What is a premium audit and why is it important?

The premium base for worker’s compensation insurance is your business’s payroll. Premium is calculated at a certain rate per $100 of payroll for the policy period is defined when the policy is written. At the end of the policy period, an audit is conducted to determine the actual payroll to determine the final earned premium. If the final earned is more than the initial premium you paid, the additional balance must be paid. If the final earned premium is less, a refund for the overpayment or a credit to any balance owed will be distributed.

How is remuneration calculated?

The National Council of Compensation Insurance (NCCI) Basic Manual provides rules in relation to the remuneration that should be included in determining the total.
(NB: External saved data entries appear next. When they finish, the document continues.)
/-- CRCA_INIT, CRCC_INIT and LRC_INIT set their accumulator to its initial value and change nothing else
(spec/40_checksum.md R402, R405, R408). -/
def Obligations.InitCommandsSetTheirAccumulators : Prop :=
  decodeCommand 0x0100 = .instr .crcaInit ∧ decodeCommand 0x0300 = .instr .crccInit ∧
    decodeCommand 0x0500 = .instr .lrcInit ∧ OperandRefused 0x01 ∧ OperandRefused 0x03 ∧ OperandRefused 0x05 ∧
    ∀ s : State, s.status.busy = false →
      exec .crcaInit s = .next { s.accepted .ok with crca := 0x0000 } ∧
        execAll [.crcaInit, .crcaInit] s = exec .crcaInit s ∧
        exec .crccInit s = .next { s.accepted .ok with crcc := 0xFFFF } ∧
        (∀ t, exec .crccInit s = .next t →
          t.readReg 0x05 = 0xFFFF ^^^ s.cfg.ccittXorout ∧ (s.cfg.ccittXorout = 0x0000 → t.readReg 0x05 = 0xFFFF)) ∧
        exec .lrcInit s = .next { s.accepted .ok with lrc := 0xFF } ∧
        ∀ t, exec .lrcInit s = .next t → t.readReg 0x06 = 0x00FF ∧ t.readReg 0x07 = 0x0000

/-- CRCA_BYTE d feeds d into variant A: eight shift/XOR steps with polynomial 0xA001 on the accumulator XORed with the
byte; after CRCA_INIT and the bytes of bs, CRCA = crcA(bs), the left fold from 0 (spec/40_checksum.md R400, R401, R403). -/
def Obligations.CrcaByteFeedsTheByte : Prop :=
  (∀ (c : Word) (d : Byte),
    crcAStep c d = (fun x : Word => if x.getLsbD 0 then (x >>> 1) ^^^ 0xA001 else x >>> 1)^[8] (c ^^^ d.setWidth 16)) ∧
    (∀ d : Byte, decodeCommand (0x0200 ||| d.setWidth 16) = .instr (.crcaByte d)) ∧
    (∀ (d : Byte) (s : State), s.status.busy = false →
      exec (.crcaByte d) s = .next { s.accepted .ok with crca := crcAStep s.crca d }) ∧
    crcAStep 0x0000 0x00 = 0x0000 ∧ (∃ (c : Word) (d : Byte), c ≠ 0 ∧ crcAStep c d = 0x0000) ∧
    crcAStep 0x0000 0x01 = 0xC0C1 ∧ crcAStep 0x0000 0x80 = 0xA001 ∧
    ∀ (bs : List Byte) (s : State), s.status.busy = false →
      crcA bs = bs.foldl crcAStep 0x0000 ∧
        execAll (.crcaInit :: bs.map .crcaByte) s = .next { s.accepted .ok with crca := crcA bs }

/-- CRCC_BYTE d feeds d into variant C; the final XOR enters only a read (spec/40_checksum.md R404, R406). -/
def Obligations.CrccByteFeedsTheByte : Prop :=
  (∀ (c : Word) (d : Byte),
    crcCStep c d = (fun x : Word => if x.getLsbD 0 then (x >>> 1) ^^^ 0x8408 else x >>> 1)^[8] (c ^^^ d.setWidth 16)) ∧
    (∀ d : Byte, decodeCommand (0x0400 ||| d.setWidth 16) = .instr (.crccByte d)) ∧
    (∀ (d : Byte) (s : State), s.status.busy = false →
      exec (.crccByte d) s = .next { s.accepted .ok with crcc := crcCStep s.crcc d }) ∧
    crcCStep 0xFFFF 0x00 = 0x0F87 ∧ crcCStep 0xFFFF 0xFF = 0x00FF ∧
    ∀ (bs : List Byte) (s : State), s.status.busy = false →
      ∃ t, execAll (.crccInit :: bs.map .crccByte) s = .next t ∧ t.crcc = bs.foldl crcCStep 0xFFFF ∧
        t.readReg 0x05 = crcC s.cfg.ccittXorout bs

/-- LRC_BYTE d XORs d into the accumulator (spec/40_checksum.md R409). -/
def Obligations.LrcByteXorsTheByte : Prop :=
  (∀ d : Byte, decodeCommand (0x0600 ||| d.setWidth 16) = .instr (.lrcByte d)) ∧
    (∀ (d : Byte) (s : State), s.status.busy = false →
      exec (.lrcByte d) s = .next { s.accepted .ok with lrc := s.lrc ^^^ d } ∧
        (∀ t, execAll [.lrcByte d, .lrcByte d] s = .next t → t.lrc = s.lrc)) ∧
    (∀ s t : State, exec (.lrcByte 0x00) s = .next t → t.lrc = s.lrc) ∧
    (∀ (bs : List Byte) (s : State), s.status.busy = false →
      ∃ t, execAll (.lrcInit :: bs.map .lrcByte) s = .next t ∧ t.readReg 0x07 = (lrcOf bs).setWidth 16) ∧
    ∀ s : State, s.status.busy = false →
      ∃ t, execAll (.lrcInit :: [0x02, 0x61, 0x62, 0x63, 0x03].map .lrcByte) s = .next t ∧ t.lrc = 0x9E ∧
        t.readReg 0x07 = 0x0061

/-- The seed and the final XOR cancel: lrc(s) is the plain XOR of the bytes, and 0x00 of the empty sequence
(spec/40_checksum.md R407, R410). -/
def Obligations.LrcIsThePlainXorOfTheBytes : Prop :=
  (∀ s : List Byte, lrcOf s = s.foldl (fun a b => a ^^^ b) 0x00) ∧ lrcOf [] = 0x00

/-- A changed byte always changes crcA and lrc, so every single-bit corruption of the body does (spec/40_checksum.md
R415). -/
def Obligations.AnyChangedByteChangesTheChecksums : Prop :=
  ∀ (before after : List Byte) (b b' : Byte), b ≠ b' →
    crcA (before ++ b :: after) ≠ crcA (before ++ b' :: after) ∧
      lrcOf (before ++ b :: after) ≠ lrcOf (before ++ b' :: after)

/-- CLASSIFY (spec/40_checksum.md R411, R412): OLD for `!` CR LF, NEW with the CRC through the `!` for `!`, four hex
digits, CR LF, MALFORMED otherwise; nothing else changes. -/
def Obligations.ClassifyReportsTheTail : Prop :=
  decodeCommand 0x0900 = .instr .classify ∧ OperandRefused 0x09 ∧ crcA [0x2F, 0x58, 0x0D, 0x0A, 0x21] = 0xDD91 ∧
    (∀ b : Byte, isHex b = true ↔
      (0x30 ≤ b.toNat ∧ b.toNat ≤ 0x39) ∨ (0x41 ≤ b.toNat ∧ b.toNat ≤ 0x46) ∨ (0x61 ≤ b.toNat ∧ b.toNat ≤ 0x66)) ∧
    ∀ (s : State) (n : Nat), s.status.busy = false → n = s.bufLen.toNat →
      let b := fun k => s.tbuf.read (n - k)
      let old := 3 ≤ n ∧ b 3 = 0x21 ∧ b 2 = 0x0D ∧ b 1 = 0x0A
      let new := 7 ≤ n ∧ b 7 = 0x21 ∧ isHex (b 6) ∧ isHex (b 5) ∧ isHex (b 4) ∧ isHex (b 3) ∧ b 2 = 0x0D ∧ b 1 = 0x0A
      (old → exec .classify s = .next { s.accepted .ok with cls := .old, chk := 0x0000 }) ∧
        (new → exec .classify s =
          .next { s.accepted .ok with cls := .new, chk := crcA ((List.range (n - 6)).map s.tbuf.read) }) ∧
        (¬old → ¬new → exec .classify s = .next { s.accepted .ok with cls := .malformed, chk := 0x0000 }) ∧
        ¬(old ∧ new)

/-- BUF_CLEAR (spec/41_buffer_and_host.md R455): the length, CLASS and CHK are cleared, the bytes are not erased. -/
def Obligations.BufClearEmptiesTheBuffer : Prop :=
  decodeCommand 0x0700 = .instr .bufClear ∧
    (∀ s : State, s.status.busy = false →
      exec .bufClear s = .next { s.accepted .ok with bufLen := 0, cls := .none, chk := 0x0000 }) ∧
    OperandRefused 0x07

/-- BUF_PUSH d (spec/41_buffer_and_host.md R456): the byte is stored at index BUFLEN and no other byte of either buffer
changes; a full buffer reports BUFFER_OVERFLOW and changes nothing else. -/
def Obligations.BufPushAppendsOrReportsOverflow : Prop :=
  (∀ d : Byte, decodeCommand (0x0800 ||| d.setWidth 16) = .instr (.bufPush d)) ∧
    (∀ (d : Byte) (s : State), s.status.busy = false → s.eng = .idle → s.bufLen.toNat = s.cfg.capacity →
      exec (.bufPush d) s = .next (s.accepted .bufferOverflow)) ∧
    (∀ (d : Byte) (s : State), s.status.busy = false → s.bufLen.toNat ≠ s.cfg.capacity → s.tbuf.wf = true →
      ∃ t, exec (.bufPush d) s = .next t ∧
        { t with tbuf := s.tbuf } = { s.accepted .ok with bufLen := s.bufLen + 1, cls := .none, chk := 0x0000 } ∧
        t.tbuf.read s.bufLen.toNat = d ∧ (∀ a, a ≠ s.bufLen.toNat → t.tbuf.read a = s.tbuf.read a)) ∧
    ∀ (d : Byte) (s : State), s.status.busy = false → s.eng = .idle → s.cfg.capacity = 8 → s.bufLen = 0 →
      ∃ t, execAll (List.replicate 8 (.bufPush d)) s = .next t ∧ t.bufLen = 8 ∧ t.status.res = .ok ∧
        exec (.bufPush d) t = .next (t.accepted .bufferOverflow)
Premium is computed on the terms of total remuneration paid or payable by the insured for services of individuals who could receive worker’s compensation benefits for work-related injuries as provided for by the policy. Please contact the Premium Audit Department at for the types of remuneration included in the audited exposure.

How are owners and executive officers handled when calculating payroll?

There are minimum amounts that should be included for executive officers, partners, or sole proprietors, as specified by the NCCI Basic Manual. Executive officers or owners that are covered by the policy are qualified for remuneration and will be included as part of the premium base. Those who qualify may be excluded from coverage; however, the policy must be endorsed with the Exclusion Endorsement.

How are subcontractors handled when calculating payroll?

A certificate of insurance issued by the subcontractor’s insurer can demonstrate that insurance covers the subcontractor’s statutory workers’ compensation obligation. The certificate of insurance should always contain the coverage for the state, as well as the location and period for which the subcontractor is working.

If there are no payroll records for the period in which the subcontractor worked, the full subcontract price for the work performed during the policy period will be included in the premium basis. If a definite amount of the subcontract price represents payroll, that amount is included as payroll for the additional premium computation. The amount must be at least half of the subcontract price in contracts for labor and materials and at least 90 percent of the subcontract price in contracts for labor only. If the contract covers mobile equipment with operators, the amount included must be at least 33 1/3 percent of the subcontract price.

How do I prepare for a Premium Audit?

An auditor will contact you upon the expiration of your policy period to complete an audit.  An audit will require a description of operations, information on executive officers, detailed jobs duties for each employee and contract worker, as well as subcontract labor performed.  Make sure to keep copies of certain records including payroll records, gross dollar amounts of overtime paid separated by employee, subcontractor invoices, and certificates of insurance.